> [About this exercise]:
Which lines of the entries below contain the string "Host"? Copy each one.

= = = =

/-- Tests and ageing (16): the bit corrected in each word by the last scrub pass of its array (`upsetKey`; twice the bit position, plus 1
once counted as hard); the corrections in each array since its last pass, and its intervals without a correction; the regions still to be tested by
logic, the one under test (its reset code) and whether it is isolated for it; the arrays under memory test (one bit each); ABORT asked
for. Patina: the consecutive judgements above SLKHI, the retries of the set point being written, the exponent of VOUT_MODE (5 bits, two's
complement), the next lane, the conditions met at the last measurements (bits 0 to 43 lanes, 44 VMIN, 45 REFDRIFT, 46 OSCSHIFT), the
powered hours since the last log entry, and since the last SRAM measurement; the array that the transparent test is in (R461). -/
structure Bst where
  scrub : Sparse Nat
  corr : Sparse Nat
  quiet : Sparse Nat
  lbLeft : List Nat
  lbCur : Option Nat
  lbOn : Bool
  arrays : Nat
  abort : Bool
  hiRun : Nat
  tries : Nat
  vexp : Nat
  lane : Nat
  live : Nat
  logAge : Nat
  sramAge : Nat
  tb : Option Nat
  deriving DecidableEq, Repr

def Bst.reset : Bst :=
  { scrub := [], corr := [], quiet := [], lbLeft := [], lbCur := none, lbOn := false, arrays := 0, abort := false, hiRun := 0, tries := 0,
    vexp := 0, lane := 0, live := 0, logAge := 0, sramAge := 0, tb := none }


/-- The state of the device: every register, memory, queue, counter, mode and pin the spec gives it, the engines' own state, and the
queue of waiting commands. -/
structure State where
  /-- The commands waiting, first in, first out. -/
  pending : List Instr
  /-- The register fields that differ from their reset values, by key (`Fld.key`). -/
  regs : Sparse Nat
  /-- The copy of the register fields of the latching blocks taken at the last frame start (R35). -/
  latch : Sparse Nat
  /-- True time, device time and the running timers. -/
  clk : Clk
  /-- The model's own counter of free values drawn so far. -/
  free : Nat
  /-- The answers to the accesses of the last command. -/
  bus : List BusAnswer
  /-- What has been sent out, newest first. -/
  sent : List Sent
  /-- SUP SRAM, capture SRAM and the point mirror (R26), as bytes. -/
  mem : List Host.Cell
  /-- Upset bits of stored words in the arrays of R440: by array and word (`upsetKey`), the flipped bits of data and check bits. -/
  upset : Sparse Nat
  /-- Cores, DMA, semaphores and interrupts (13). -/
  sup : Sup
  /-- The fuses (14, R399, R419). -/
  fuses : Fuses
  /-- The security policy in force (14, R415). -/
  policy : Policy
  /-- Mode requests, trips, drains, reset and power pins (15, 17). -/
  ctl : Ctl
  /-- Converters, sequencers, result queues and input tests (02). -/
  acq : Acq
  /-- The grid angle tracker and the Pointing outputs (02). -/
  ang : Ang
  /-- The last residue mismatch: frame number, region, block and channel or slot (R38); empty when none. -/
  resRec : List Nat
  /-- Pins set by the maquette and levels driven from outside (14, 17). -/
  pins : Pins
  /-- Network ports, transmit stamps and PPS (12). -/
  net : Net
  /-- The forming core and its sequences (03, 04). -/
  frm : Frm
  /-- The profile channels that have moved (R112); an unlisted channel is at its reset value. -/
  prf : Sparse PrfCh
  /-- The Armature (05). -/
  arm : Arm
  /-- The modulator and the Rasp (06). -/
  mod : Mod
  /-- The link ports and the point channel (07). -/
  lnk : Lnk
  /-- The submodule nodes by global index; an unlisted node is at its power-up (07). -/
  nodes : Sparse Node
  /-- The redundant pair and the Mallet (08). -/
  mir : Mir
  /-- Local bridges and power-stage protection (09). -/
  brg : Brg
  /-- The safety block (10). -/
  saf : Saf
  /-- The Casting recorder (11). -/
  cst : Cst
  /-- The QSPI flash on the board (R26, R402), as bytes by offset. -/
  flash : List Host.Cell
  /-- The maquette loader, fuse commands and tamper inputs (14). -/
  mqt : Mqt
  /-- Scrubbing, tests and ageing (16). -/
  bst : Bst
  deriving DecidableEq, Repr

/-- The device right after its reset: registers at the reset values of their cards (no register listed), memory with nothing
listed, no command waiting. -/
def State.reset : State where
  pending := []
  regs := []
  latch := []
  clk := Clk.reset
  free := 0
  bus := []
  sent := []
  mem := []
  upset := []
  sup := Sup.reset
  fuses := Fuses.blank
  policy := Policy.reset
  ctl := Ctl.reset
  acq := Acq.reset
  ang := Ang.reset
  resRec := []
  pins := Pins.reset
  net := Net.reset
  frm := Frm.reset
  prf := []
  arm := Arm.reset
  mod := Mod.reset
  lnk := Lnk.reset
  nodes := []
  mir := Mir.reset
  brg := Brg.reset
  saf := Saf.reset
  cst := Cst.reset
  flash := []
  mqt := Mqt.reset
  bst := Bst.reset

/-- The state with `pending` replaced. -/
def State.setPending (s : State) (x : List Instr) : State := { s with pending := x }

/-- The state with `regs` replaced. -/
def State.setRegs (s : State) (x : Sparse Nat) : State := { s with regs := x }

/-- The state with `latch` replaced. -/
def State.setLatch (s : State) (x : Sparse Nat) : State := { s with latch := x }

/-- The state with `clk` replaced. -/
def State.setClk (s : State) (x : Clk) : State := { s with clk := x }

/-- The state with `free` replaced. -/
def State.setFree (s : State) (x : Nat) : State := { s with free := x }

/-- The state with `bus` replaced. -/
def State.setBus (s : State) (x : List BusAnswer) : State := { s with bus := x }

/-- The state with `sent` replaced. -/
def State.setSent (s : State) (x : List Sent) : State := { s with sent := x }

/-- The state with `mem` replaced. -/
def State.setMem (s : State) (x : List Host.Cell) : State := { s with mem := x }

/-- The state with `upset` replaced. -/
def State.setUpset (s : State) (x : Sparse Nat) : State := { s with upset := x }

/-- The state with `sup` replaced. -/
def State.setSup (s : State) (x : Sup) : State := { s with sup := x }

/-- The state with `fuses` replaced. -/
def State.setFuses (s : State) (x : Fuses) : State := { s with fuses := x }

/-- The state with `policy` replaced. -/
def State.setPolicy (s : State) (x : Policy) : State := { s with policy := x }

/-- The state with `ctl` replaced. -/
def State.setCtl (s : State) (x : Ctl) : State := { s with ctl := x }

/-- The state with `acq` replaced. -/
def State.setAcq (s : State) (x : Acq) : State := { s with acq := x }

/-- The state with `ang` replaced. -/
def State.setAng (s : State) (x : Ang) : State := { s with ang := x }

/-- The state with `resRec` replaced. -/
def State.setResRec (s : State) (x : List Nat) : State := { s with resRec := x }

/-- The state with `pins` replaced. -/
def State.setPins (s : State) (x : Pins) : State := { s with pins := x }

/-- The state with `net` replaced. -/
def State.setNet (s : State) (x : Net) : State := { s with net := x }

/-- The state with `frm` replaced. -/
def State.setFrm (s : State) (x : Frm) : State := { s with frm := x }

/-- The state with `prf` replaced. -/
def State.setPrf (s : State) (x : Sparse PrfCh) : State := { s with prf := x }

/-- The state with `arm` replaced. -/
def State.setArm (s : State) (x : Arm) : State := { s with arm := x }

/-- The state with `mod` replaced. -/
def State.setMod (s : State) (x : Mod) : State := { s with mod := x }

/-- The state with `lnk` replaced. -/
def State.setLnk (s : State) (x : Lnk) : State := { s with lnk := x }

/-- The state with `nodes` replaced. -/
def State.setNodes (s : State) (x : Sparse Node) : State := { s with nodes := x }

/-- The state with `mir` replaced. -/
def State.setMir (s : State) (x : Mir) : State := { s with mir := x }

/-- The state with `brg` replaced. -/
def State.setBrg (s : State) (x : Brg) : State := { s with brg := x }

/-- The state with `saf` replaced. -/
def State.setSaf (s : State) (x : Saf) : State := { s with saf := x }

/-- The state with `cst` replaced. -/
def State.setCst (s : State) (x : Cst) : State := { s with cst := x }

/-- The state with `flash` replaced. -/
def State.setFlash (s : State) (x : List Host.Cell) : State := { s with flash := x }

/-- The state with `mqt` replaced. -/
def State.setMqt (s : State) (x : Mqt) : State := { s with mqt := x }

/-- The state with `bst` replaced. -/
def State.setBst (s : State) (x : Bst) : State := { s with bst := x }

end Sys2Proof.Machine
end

= = = =

> [Answer below]:
  mem : List Host.Cell
  flash : List Host.Cell
def State.setMem (s : State) (x : List Host.Cell) : State := { s with mem := x }
def State.setFlash (s : State) (x : List Host.Cell) : State := { s with flash := x }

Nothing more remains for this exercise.